Problem details: Only lines with the string "frozen" should be returned from the data below.

(Data to examine begins)

/-- A doubleword of a die's management block; a fault queue entry that is free again reads zero (log 2). -/
def State.mgmtRead (s : State) (die off requester : Nat) : DWord :=
  let d := s.die die
  if off % 8 ≠ 0 then 0
  else if off = 0x100 then d.l2cfg
  else if off = 0x108 then BitVec.ofNat 64 (packBits [(32, (d.l2.filter (fun x => x.pinned)).length)])
  else if off = 0x140 then d.xlinva
  else if off = 0x148 then BitVec.ofNat 64 (packBits [(0, d.xlCtx), (16, d.xlPages), (63, bit d.xlRun.isSome)])
  else if off = 0x180 then
    BitVec.ofNat 64 (packBits [(0, d.fhead), (16, d.ftail), (32, (d.faults.filter Option.isSome).length)])
  else if 0x200 ≤ off ∧ off < 0x300 then ringRead (d.slot ((off - 0x200) / 0x20)).fring (off % 0x20)
  else if off = 0x300 then BitVec.ofNat 64 (packBits [(0, d.elog.length), (16, d.elogLost.toNat), (63, bit d.elogOvf)])
  else if 0x400 ≤ off ∧ off < 0x480 then tierRead (regGet Tier.reset d.tiers ((off - 0x400) / 0x40)) (off % 0x40)
  else if 0x500 ≤ off ∧ off < 0x700 then parkRead (d.slot ((off - 0x500) / 0x40)).park (off % 0x40)
  else if 0x700 ≤ off ∧ off < 0x800 then ringRead (d.slot ((off - 0x700) / 0x20)).dlog (off % 0x20)
  else if 0x800 ≤ off ∧ off < 0x900 then ringRead (d.slot ((off - 0x800) / 0x20)).trace (off % 0x20)
  else if 0x900 ≤ off ∧ off < 0x1100 then
    debugRead (s.stoppedAt die ((off - 0x900) / 0x100)) (d.slot ((off - 0x900) / 0x100)).dbg ((off - 0x900) % 0x100)
  else if 0x10000 ≤ off ∧ off < 0x18000 then (match regGet none d.faults ((off - 0x10000) / 32) with
    | some f => dwOf (faultBits f) (off / 8 % 4)
    | none => 0)
  else if 0x20000 ≤ off ∧ off < 0x20000 + 0x4000 * coresPerDie then
    dwOf (s.slotEntry die ((off - 0x20000) / 0x4000) ((off - 0x20000) % 0x4000 / 16)) (off / 8 % 2)
  else if 0x90000 ≤ off ∧ off < 0x90200 then (match d.elog[(off - 0x90000) / 32]? with
    | some e => dwOf (logBits e) (off / 8 % 4)
    | none => 0)
  else if 0x91000 ≤ off ∧ off < 0x91000 + 32 * 10 then eventRead (d.count ((off - 0x91000) / 32)) (off % 32) requester
  else if 0xA0000 ≤ off ∧ off < 0xA0000 + 0x100 * coresPerDie then s.counterRead die ((off - 0xA0000) / 0x100) ((off - 0xA0000) % 0x100) requester
  else 0

/-! ## Reading the package block -/

def bytesAt (l : List Byte) (o : Nat) : DWord := BitVec.ofNat 64 (leNat ((l.drop o).take 8))

def State.pkgRead (s : State) (off : Nat) : DWord :=
  let p := s.pkg
  if off % 8 ≠ 0 then 0
  else if off = 0x0000 then p.ready
  else if off = 0x0008 then p.winsel
  else if off = 0x0010 then p.wbase
  else if off = 0x0018 then p.nen ||| (p.pend <<< 8)
  else if off = 0x0020 then BitVec.ofNat 64 (packBits [(0, p.drto), (63, bit p.mersrc)])
  else if off = 0x0800 then BitVec.ofNat 64 (packBits [(1, p.cmdOp), (8, p.cmdSlot), (59, p.cmdStatus), (63, bit p.cmdRun.isSome)])
  else if off = 0x0808 then p.crec
  else if 0x0840 ≤ off ∧ off < 0x0880 then regGet 0 p.rsel ((off - 0x840) / 8)
  else if 0x1000 ≤ off ∧ off < 0x1400 then dwOf (regGet 0 p.pwin ((off - 0x1000) / 16)).toNat (off / 8 % 2)
  else if off = 0x2000 then p.pwrlim
  else if off = 0x2008 then BitVec.ofNat 64 p.pstep
  else if 0x3000 ≤ off ∧ off < 0x3040 then bytesAt p.nonce (off - 0x3000)
  else if 0x3100 ≤ off ∧ off < 0x4000 then bytesAt p.report (off - 0x3100)
  else if off = 0x4000 then p.frztick
  else if off = 0x4008 then BitVec.ofNat 64 (packBits [(0, bit p.arm), (63, bit p.frozen)])
  else if off = 0x4010 then p.scansel
  else if off = 0x4018 then (if p.frozen then Config.scanWord (bitsOf p.scansel.toNat 0 16) (bitsOf p.scansel.toNat 16 32) else 0)
  else 0

/-- The die that a window of BAR0 shows. -/
def State.windowDie (s : State) (w : Nat) : Nat := bitsOf s.pkg.winsel.toNat (4 * (w - 1)) 3

/-- A doubleword of BAR0; a frozen device answers the package block only (R300). -/
def State.barRead (s : State) (off requester : Nat) : DWord :=
  let w := off / 0x100000
  if w = 0 then s.pkgRead off
  else if w ≤ 3 ∧ s.clocked then s.mgmtRead (s.windowDie w) (off % 0x100000) requester
  else 0

/-! ## Writing a management block -/

/-- A half of a 128-bit register. -/
def setHalf (x : BitVec 128) (hi : Bool) (v : DWord) : BitVec 128 :=
  if hi then v ++ x.extractLsb' 0 64 else x.extractLsb' 64 64 ++ v

/-- The bits of a comparator's low half that are not RSVD: LEN, R and W are those of data comparators (R301). -/
def compMask (i : Nat) : DWord := if i < 4 then 0x9 else 0xFFFFFF000000000F

def State.modDbg (s : State) (die slot : Nat) (f : DbgRegs → DbgRegs) : State :=
  s.modSlotRegs die slot (fun x => { x with dbg := f x.dbg })

def State.debugWrite (s : State) (die slot o : Nat) (v : DWord) : State :=
  if o = 0 then
    let s1 := s.modDbg die slot (fun d => { d with bkstop := v.getLsbD 3 })
    let s2 := if v.getLsbD 4 then s1.contextHalt die slot else s1
    let s3 := if v.getLsbD 1 then s2.debugResume die slot else s2
    if v.getLsbD 0 then s3.debugStop die slot else s3
  else if 0x10 ≤ o ∧ o < 0x90 then
    let i := (o - 0x10) / 16
    let hi := o / 8 % 2 = 1
    s.modDbg die slot (fun d => { d with comps := regMod d.comps i (fun x => setHalf x hi (if hi then v else v &&& compMask i)) })
  else s

def State.parkWrite (s : State) (die slot o : Nat) (v : DWord) : State :=
  match o with
  | 0x00 => s.modPark die slot (fun r => { r with addr := v &&& 0x7FFFFFF000 })
  | 0x08 => s.modPark die slot (fun r => { r with size := v &&& 0xFFFFFFFFFF })
  | 0x10 =>
    let op := bitsOf v.toNat 1 3
    if (op ≠ 1 ∧ op ≠ 2) ∨ (op = 1 ∧ (s.ctx slot).isNone) then s
    else if !v.getLsbD 0 then s.modPark die slot (fun r => { r with op := op })
    else if op = 1 then s.parkRequest die slot
    else s.resumeRequest die slot
  | 0x20 => s.modPark die slot (fun r => { r with root := v &&& 0x7FFFFFC000 })
  | 0x28 => s.modPark die slot (fun r => { r with pbtab := v })
  | _ => s

/-- Trace control: turned on, the next periodic SYNC is that of the next multiple of 4,096 ticks. -/
def State.traceWrite (s : State) (die slot o : Nat) (v : DWord) : State :=
  match o with
  | 0x00 => s.modSlotRegs die slot (fun x =>
      { x with
        trace := { x.trace with base := v &&& 0x7FFFFFF03F }
        syncAt := if v.getLsbD 4 && !traceOn x.trace then s.tickNow else x.syncAt })
  | 0x10 => s.modSlotRegs die slot (fun x => { x with trace := { x.trace with cons := v.extractLsb' 0 32 } })
  | _ => s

(Data to examine ends)

Exercise answer:
  else if off = 0x4008 then BitVec.ofNat 64 (packBits [(0, bit p.arm), (63, bit p.frozen)])
  else if off = 0x4018 then (if p.frozen then Config.scanWord (bitsOf p.scansel.toNat 0 16) (bitsOf p.scansel.toNat 16 32) else 0)
/-- A doubleword of BAR0; a frozen device answers the package block only (R300). -/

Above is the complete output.